Huang Zhan-Peng, Wang Da-Zhi
Department of Cardiology, Boston Children׳s Hospital, Harvard Medical School, 320 Longwood Avenue, Boston, MA 02115.
Trends Cardiovasc Med. 2014 Oct;24(7):267-72. doi: 10.1016/j.tcm.2014.07.005. Epub 2014 Aug 2.

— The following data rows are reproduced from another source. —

/-- Settles O43: on an absent session both DECODEs answer its error, on a present one the second writes back what the
first left. -/
theorem repeatedDecodeGivesTheSame : Obligations.RepeatedDecodeGivesTheSame := by
  intro s sid data data'
  cases hx : s.sessions[sid]? with
  | none =>
    exact ⟨_, _, errorResponse .errInvalidSession, onSession_none hx _, onSession_none (s := s.raise _) hx _, rfl, rfl,
      rfl, rfl⟩
  | some x =>
    have ht : ((s.setSession sid (x.decodeFrame s.params.strictBcd).1).respond
        (x.decodeFrame s.params.strictBcd).2).sessions[sid]? = some (x.decodeFrame s.params.strictBcd).1 :=
      State.setSession_get hx _
    have hu := exec_decode ht data'
    simp only [State.respond_params, State.setSession_params, decodeFrame_again, State.setSession_self ht] at hu
    exact ⟨_, _, (x.decodeFrame s.params.strictBcd).2, exec_decode hx data, hu, rfl, rfl, rfl,
      State.map_setSession _ hx (by rw [decodeFrame_session])⟩

/-! ### The values of a successful DECODE -/

theorem magnitude_eq_digitSum (buf : Vector Nibble frameNibbles) : magnitude buf = digitSum buf := by
  simp only [magnitude, bufRead, List.foldl, Fin.getElem_fin, digitSum]
  change ((((((0 * 10 + buf[5].toNat) * 10 + buf[6].toNat) * 10 + buf[7].toNat) * 10 + buf[8].toNat) * 10 +
    buf[9].toNat) * 10 + buf[10].toNat) = _
  omega

/-- Digits of at most `d` sum to at most `d · 111111` (41_decoder.md R135). -/
theorem digitSum_le {buf : Vector Nibble frameNibbles} {d : Nat}
    (h : ∀ i : Fin frameNibbles, 5 ≤ i.val → i.val ≤ 10 → (buf[i]).toNat ≤ d) : digitSum buf ≤ d * 111111 := by
  have h5 : buf[5].toNat ≤ d := h 5 (by decide) (by decide)
  have h6 : buf[6].toNat ≤ d := h 6 (by decide) (by decide)
  have h7 : buf[7].toNat ≤ d := h 7 (by decide) (by decide)
  have h8 : buf[8].toNat ≤ d := h 8 (by decide) (by decide)
  have h9 : buf[9].toNat ≤ d := h 9 (by decide) (by decide)
  have h10 : buf[10].toNat ≤ d := h 10 (by decide) (by decide)
  unfold digitSum
  omega

/-- No frame's magnitude exceeds 1666665 (41_decoder.md R135). -/
theorem digitSum_le_max (buf : Vector Nibble frameNibbles) : digitSum buf ≤ 1666665 :=
  digitSum_le fun i _ _ => Nat.le_of_lt_succ (buf[i]).isLt

/-- Settles O45: nibbles are at most 15, and decimal digits at most 9. -/
theorem magnitudeIsDigitSum : Obligations.MagnitudeIsDigitSum := by
  intro buf
  rw [magnitude_eq_digitSum]
  exact ⟨rfl, digitSum_le_max buf, digitSum_le⟩

/-- The signed mantissa of a magnitude of 31 bits is not cut off. -/
theorem signedMantissa_toInt (neg : Bool) {m : Nat} (hm : m < 2 ^ 31) :
    (signedMantissa neg m).toInt = if neg then -(m : Int) else m := by
  unfold signedMantissa
  rw [BitVec.toInt_ofInt, Int.bmod_eq_of_le] <;> split <;> omega

/-- The stored float has the sign flag as its sign bit. -/
theorem signedFloat_sign (neg : Bool) (m : Nat) (dp : Nibble) : (signedFloat neg m dp).getLsbD 31 = neg := by
  cases neg <;> simp [signedFloat]

/-- The sign flag changes no other bit of the stored float (41_decoder.md R138). -/
theorem signedFloat_magnitude (neg : Bool) (m : Nat) (dp : Nibble) :
    (signedFloat neg m dp).extractLsb' 0 31 = (rne32 m (10 ^ dp.toNat)).extractLsb' 0 31 := by
  cases neg <;> simp [signedFloat]

theorem unitOf_eq_mm_iff (u : Nibble) : unitOf u = .mm ↔ u = 0#4 := by
  unfold unitOf
  split <;> simp_all

/-- A DECODE that passes its checks writes the decoded result of its buffer (41_decoder.md R130). -/
theorem exec_decode_of_accepted {s : State} {sid : Nat} {x : Session} (hx : s.sessions[sid]? = some x)
    (h13 : x.nibCnt = 13#4) (hhead : headerOk x.buf = true)
    (hdigits : ¬(s.params.strictBcd = true ∧ outOfRange x.buf = true)) (data : BitVec 8) :
    exec (.decode sid data) s = .next
      ((s.setSession sid { x with res := decodedResult x.buf }).respond ⟨.success, 0x00000000#32⟩) := by
  rw [exec_decode hx, decodeFrame_of_accepted h13 hhead hdigits]

/-- No digit of the buffer is out of range. -/
theorem outOfRange_eq_false {buf : Vector Nibble frameNibbles}
    (h : ∀ i : Fin frameNibbles, 5 ≤ i.val → i.val ≤ 10 → (buf[i]).toNat ≤ 9) : outOfRange buf = false :=
  Bool.eq_false_iff.2 fun hor =>
    have ⟨i, h5, h10, h9⟩ := (outOfRange_iff buf).1 hor
    absurd (h i h5 h10) h9.not_ge
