-- ==== Sys2Proof/Machine/Flags.lean ====
section
/-! DEFINITION. The arithmetic and the flags of every operation (00_scope.md R10 setNZ8, setNZ16; 41_alu8.md R128 to R131;
42_arith16.md R213 to R217; 43_shift_rotate.md R218; 47_flags_misc.md R285, R286). An operation on bytes answers its result and the
state with its flags written; a flag it does not list keeps its value (R13). A draw `any_1()` or `any_8()` (R11) is the
next free value of Config, and `draws` moves on (log 9). -/

namespace Sys2Proof.Machine

/-- `setNZ8(v)` (R10). -/
def State.setNZ8 (s : State) (v : Byte) : State := { s with psw := { s.psw with n := v.msb, z := v == 0 } }

/-- `setNZ16(v)` (R10). -/
def State.setNZ16 (s : State) (v : Addr) : State := { s with psw := { s.psw with n := v.msb, z := v == 0 } }

/-- `or8` (R128). -/
def or8 (x m : Byte) (s : State) : Byte × State := (x ||| m, s.setNZ8 (x ||| m))

/-- `and8` (R128). -/
def and8 (x m : Byte) (s : State) : Byte × State := (x &&& m, s.setNZ8 (x &&& m))

/-- `eor8` (R128). -/
def eor8 (x m : Byte) (s : State) : Byte × State := (x ^^^ m, s.setNZ8 (x ^^^ m))

/-- `adc8` (R129); H is a draw. -/
def adc8 (x m : Byte) (s : State) : Byte × State :=
  let sum := x.toNat + m.toNat + s.psw.c.toNat
  let res := BitVec.ofNat 8 sum
  let psw := { s.psw with
    c := decide (sum > 0xFF), v := (~~~(x ^^^ m) &&& (x ^^^ res)).msb, h := Config.freeBit s.draws }
  (res, State.setNZ8 { s with psw := psw, draws := s.draws + 1 } res)

/-- `sbc8` (R130); `H <- V`. -/
def sbc8 (x m : Byte) (s : State) : Byte × State :=
  let borrow := 1 - s.psw.c.toNat
  let res := x - m - BitVec.ofNat 8 borrow
  let overflow := ((x ^^^ m) &&& (x ^^^ res)).msb
  let psw := { s.psw with c := decide (x.toNat ≥ m.toNat + borrow), v := overflow, h := overflow }
  (res, State.setNZ8 { s with psw := psw } res)

/-- `cmp8` (R131): no result. -/
def cmp8 (x m : Byte) (s : State) : State :=
  State.setNZ8 { s with psw := { s.psw with c := decide (x.toNat ≥ m.toNat) } } (x - m)

/-- `asl8` (R218). -/
def asl8 (v : Byte) (s : State) : Byte × State :=
  (v <<< 1, State.setNZ8 { s with psw := { s.psw with c := v.getLsbD 7 } } (v <<< 1))

/-- `lsr8` (R218). -/
def lsr8 (v : Byte) (s : State) : Byte × State :=
  (v >>> 1, State.setNZ8 { s with psw := { s.psw with c := v.getLsbD 0 } } (v >>> 1))

/-- The carry flag as a byte, 0 or 1. -/
def carryByte (s : State) : Byte := (BitVec.ofBool s.psw.c).setWidth 8

/-- `rol8` (R218). -/
def rol8 (v : Byte) (s : State) : Byte × State :=
  let res := (v <<< 1) ||| carryByte s
  (res, State.setNZ8 { s with psw := { s.psw with c := v.getLsbD 7 } } res)

/-- `ror8` (R218). -/
def ror8 (v : Byte) (s : State) : Byte × State :=
  let res := (v >>> 1) ||| (carryByte s <<< 7)
  (res, State.setNZ8 { s with psw := { s.psw with c := v.getLsbD 0 } } res)

/-- The increment of INC (48_inc_dec.md R287, R288). -/
def inc8 (v : Byte) (s : State) : Byte × State := (v + 1, s.setNZ8 (v + 1))

/-- The decrement of DEC (R287, R294). -/
def dec8 (v : Byte) (s : State) : Byte × State := (v - 1, s.setNZ8 (v - 1))

/-- `1 << b`, the mask of bit `b` (R236). -/
def bitMask (b : BitVec 3) : Byte := 1#8 <<< b.toNat

/-- SET1's change of a byte (44_bit_ops.md R236): no flag. -/
def setBit (b : BitVec 3) (v : Byte) (s : State) : Byte × State := (v ||| bitMask b, s)

/-- CLR1's change of a byte (R237): no flag. -/
def clearBit (b : BitVec 3) (v : Byte) (s : State) : Byte × State := (v &&& ~~~(bitMask b), s)

/-- NOT1's change of a byte (R249): no flag. -/
def flipBit (b : BitVec 3) (v : Byte) (s : State) : Byte × State := (v ^^^ bitMask b, s)

/-- MOV1's change of a byte: bit `b` becomes C (R248), no flag. -/
def carryToBit (b : BitVec 3) (v : Byte) (s : State) : Byte × State :=
  ((v &&& ~~~(bitMask b)) ||| (carryByte s <<< b.toNat), s)

/-- TSET1's change of a byte and its flags from `A - m` (R240). -/
def testSet (m : Byte) (s : State) : Byte × State := (m ||| s.a, s.setNZ8 (s.a - m))

/-- TCLR1's change of a byte and its flags from `A - m` (R241). -/
def testClear (m : Byte) (s : State) : Byte × State := (m &&& ~~~s.a, s.setNZ8 (s.a - m))

/-- The decrement of DBNZ $dp (R266): no flag. -/
def decrement (v : Byte) (s : State) : Byte × State := (v - 1, s)

/-- ADDW's arithmetic (42_arith16.md R213); H is a draw. -/
def State.addYA (s : State) (w : Addr) : State :=
  let sum := s.ya.toNat + w.toNat
  let res := BitVec.ofNat 16 sum
  let psw := { s.psw with
    c := decide (sum > 0xFFFF), v := (~~~(s.ya ^^^ w) &&& (s.ya ^^^ res)).msb, h := Config.freeBit s.draws }
  (State.setNZ16 { s with psw := psw, draws := s.draws + 1 } res).setYA res

/-- SUBW's arithmetic (R214); H is a draw. -/
def State.subYA (s : State) (w : Addr) : State :=
  let res := s.ya - w
  let psw := { s.psw with
    c := decide (s.ya.toNat ≥ w.toNat), v := ((s.ya ^^^ w) &&& (s.ya ^^^ res)).msb, h := Config.freeBit s.draws }
  (State.setNZ16 { s with psw := psw, draws := s.draws + 1 } res).setYA res

/-- CMPW's arithmetic (R217): no result. -/
def State.cmpYA (s : State) (w : Addr) : State :=
  State.setNZ16 { s with psw := { s.psw with c := decide (s.ya.toNat ≥ w.toNat) } } (s.ya - w)

/-- MUL's arithmetic (R215): N and Z from the new Y. -/
def State.mulYA (s : State) : State :=
  let p : Addr := s.y.setWidth 16 * s.a.setWidth 16
  (s.setYA p).setNZ8 (hiByte p)

/-- DIV's arithmetic (R216). V and H are draws; where X is 0 or the quotient exceeds 255, so are A, Y, N and Z. -/
def State.divYA (s : State) : State :=
  let ya := s.ya.toNat
  let t := { s with psw := { s.psw with v := Config.freeBit s.draws, h := Config.freeBit (s.draws + 1) },
                    draws := s.draws + 2 }
  if s.x ≠ 0 ∧ ya / s.x.toNat ≤ 255 then
    let q := BitVec.ofNat 8 (ya / s.x.toNat)
    State.setNZ8 { t with a := q, y := BitVec.ofNat 8 (ya % s.x.toNat) } q
  else
    { t with a := Config.freeByte (s.draws + 2), y := Config.freeByte (s.draws + 3),
             psw := { t.psw with n := Config.freeBit (s.draws + 4), z := Config.freeBit (s.draws + 5) },
             draws := s.draws + 6 }

/-- DAA's first line: the byte and the carry after it (47_flags_misc.md R285). -/
def daaHigh (a : Byte) (c : Bool) : Byte × Bool := if c ∨ a > 0x99 then (a + 0x60, true) else (a, c)

/-- DAA's second line (R285). -/
def daaLow (a : Byte) (h : Bool) : Byte := if h ∨ (a.extractLsb' 0 4 : BitVec 4) > 9 then a + 0x06 else a

/-- DAA's arithmetic (R285). -/
def State.daa (s : State) : State :=
  let t := daaHigh s.a s.psw.c
  let a := daaLow t.1 s.psw.h
  State.setNZ8 { s with a := a, psw := { s.psw with c := t.2 } } a

/-- DAS's first line: the byte and the carry after it (R286). -/
def dasHigh (a : Byte) (c : Bool) : Byte × Bool := if ¬c ∨ a > 0x99 then (a - 0x60, false) else (a, c)

/-- DAS's second line (R286). -/
def dasLow (a : Byte) (h : Bool) : Byte := if ¬h ∨ (a.extractLsb' 0 4 : BitVec 4) > 9 then a - 0x06 else a

/-- DAS's arithmetic (R286). -/
def State.das (s : State) : State :=
  let t := dasHigh s.a s.psw.c
  let a := dasLow t.1 s.psw.h
  State.setNZ8 { s with a := a, psw := { s.psw with c := t.2 } } a

/-- CLRV (R278): V cleared, H a draw. -/
def State.clearV (s : State) : State :=
  { s with psw := { s.psw with v := false, h := Config.freeBit s.draws }, draws := s.draws + 1 }

end Sys2Proof.Machine
end

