-- ==== Sys2Proof/Machine/IncDec.lean ====
section
/-! DEFINITION. Increment and decrement (48_inc_dec.md R287 to R301): INC, DEC, INCW, DECW. -/

namespace Sys2Proof.Machine

/-- `X <- f(X)` (R289, R295). -/
def State.modifyX (s : State) (f : Byte → State → Byte × State) : State :=
  let r := f s.x s
  { r.2 with x := r.1 }

/-- `Y <- f(Y)` (R290, R296). -/
def State.modifyY (s : State) (f : Byte → State → Byte × State) : State :=
  let r := f s.y s
  { r.2 with y := r.1 }

/-- The direct-page word at `d` read, changed to `w`, written back low byte first, N and Z from it (R300, R301). -/
def State.modifyDpWord (s : State) (d : Byte) (w : Addr) : State := ((s.touchDpWord d).dpWordWrite d w).setNZ16 w

/-- `INC A` (R288). -/
def execIncA (s : State) : Result := .next ((s.modifyA inc8).advance .incA)

/-- `INC X` (R289). -/
def execIncX (s : State) : Result := .next ((s.modifyX inc8).advance .incX)

/-- `INC Y` (R290). -/
def execIncY (s : State) : Result := .next ((s.modifyY inc8).advance .incY)

/-- `INC $dp` (R291). -/
def execIncDp (d : Byte) (s : State) : Result := .next (((Loc.dp d).modify inc8 s).advance (.incDp d))

/-- `INC $dp+X` (R292). -/
def execIncDpX (d : Byte) (s : State) : Result := .next (((Loc.dpX d).modify inc8 s).advance (.incDpX d))

/-- `INC $aaaa` (R293). -/
def execIncAbs (a : Addr) (s : State) : Result := .next (((Loc.abs a).modify inc8 s).advance (.incAbs a))

/-- `DEC A` (R294). -/
def execDecA (s : State) : Result := .next ((s.modifyA dec8).advance .decA)

/-- `DEC X` (R295). -/
def execDecX (s : State) : Result := .next ((s.modifyX dec8).advance .decX)

/-- `DEC Y` (R296). -/
def execDecY (s : State) : Result := .next ((s.modifyY dec8).advance .decY)

/-- `DEC $dp` (R297). -/
def execDecDp (d : Byte) (s : State) : Result := .next (((Loc.dp d).modify dec8 s).advance (.decDp d))

/-- `DEC $dp+X` (R298). -/
def execDecDpX (d : Byte) (s : State) : Result := .next (((Loc.dpX d).modify dec8 s).advance (.decDpX d))

/-- `DEC $aaaa` (R299). -/
def execDecAbs (a : Addr) (s : State) : Result := .next (((Loc.abs a).modify dec8 s).advance (.decAbs a))

/-- `INCW $dp` (R300). -/
def execIncw (d : Byte) (s : State) : Result := .next ((s.modifyDpWord d (s.dpWord d + 1)).advance (.incw d))

/-- `DECW $dp` (R301). -/
def execDecw (d : Byte) (s : State) : Result := .next ((s.modifyDpWord d (s.dpWord d - 1)).advance (.decw d))

end Sys2Proof.Machine
end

Regulation of gene expression during cardiac development and remodeling is very complicated, involving epigenetic, transcriptional, post-transcriptional, and translational regulation. Our understanding of the molecular mechanisms underlying cardiac remodeling is still far from complete. MicroRNAs are a class of small non-coding RNAs that have been shown to play critical roles in gene regulation in cardiovascular biology and disease. microRNA-22 (miR-22) is an evolutionally conserved miRNA that is highly expressed in the heart. Recent studies uncovered miR-22 as an important regulator for cardiac remodeling. miR-22 modulates the expression and function of genes involved in hypertrophic response, sarcomere reorganization, and metabolic program shift during cardiac remodeling. In this review, we will focus on the recent findings of miR-22 in cardiac remodeling and the therapeutic potential of this miRNA in the treatment of related defects resulting from adverse cardiac remodeling.
心脏发育和重塑过程中的基因表达调控非常复杂,涉及表观遗传、转录、转录后和翻译调控。我们对心脏重塑潜在分子机制的理解仍远未完善。微小RNA是一类小的非编码RNA,已被证明在心血管生物学和疾病的基因调控中起关键作用。微小RNA-22(miR-22)是一种在进化上保守的微小RNA,在心脏中高度表达。最近的研究发现miR-22是心脏重塑的重要调节因子。miR-22在心脏重塑过程中调节参与肥厚反应、肌节重组和代谢程序转变的基因的表达和功能。在这篇综述中,我们将重点关注miR-22在心脏重塑方面的最新研究结果,以及这种微小RNA在治疗由不良心脏重塑导致的相关缺陷方面的治疗潜力。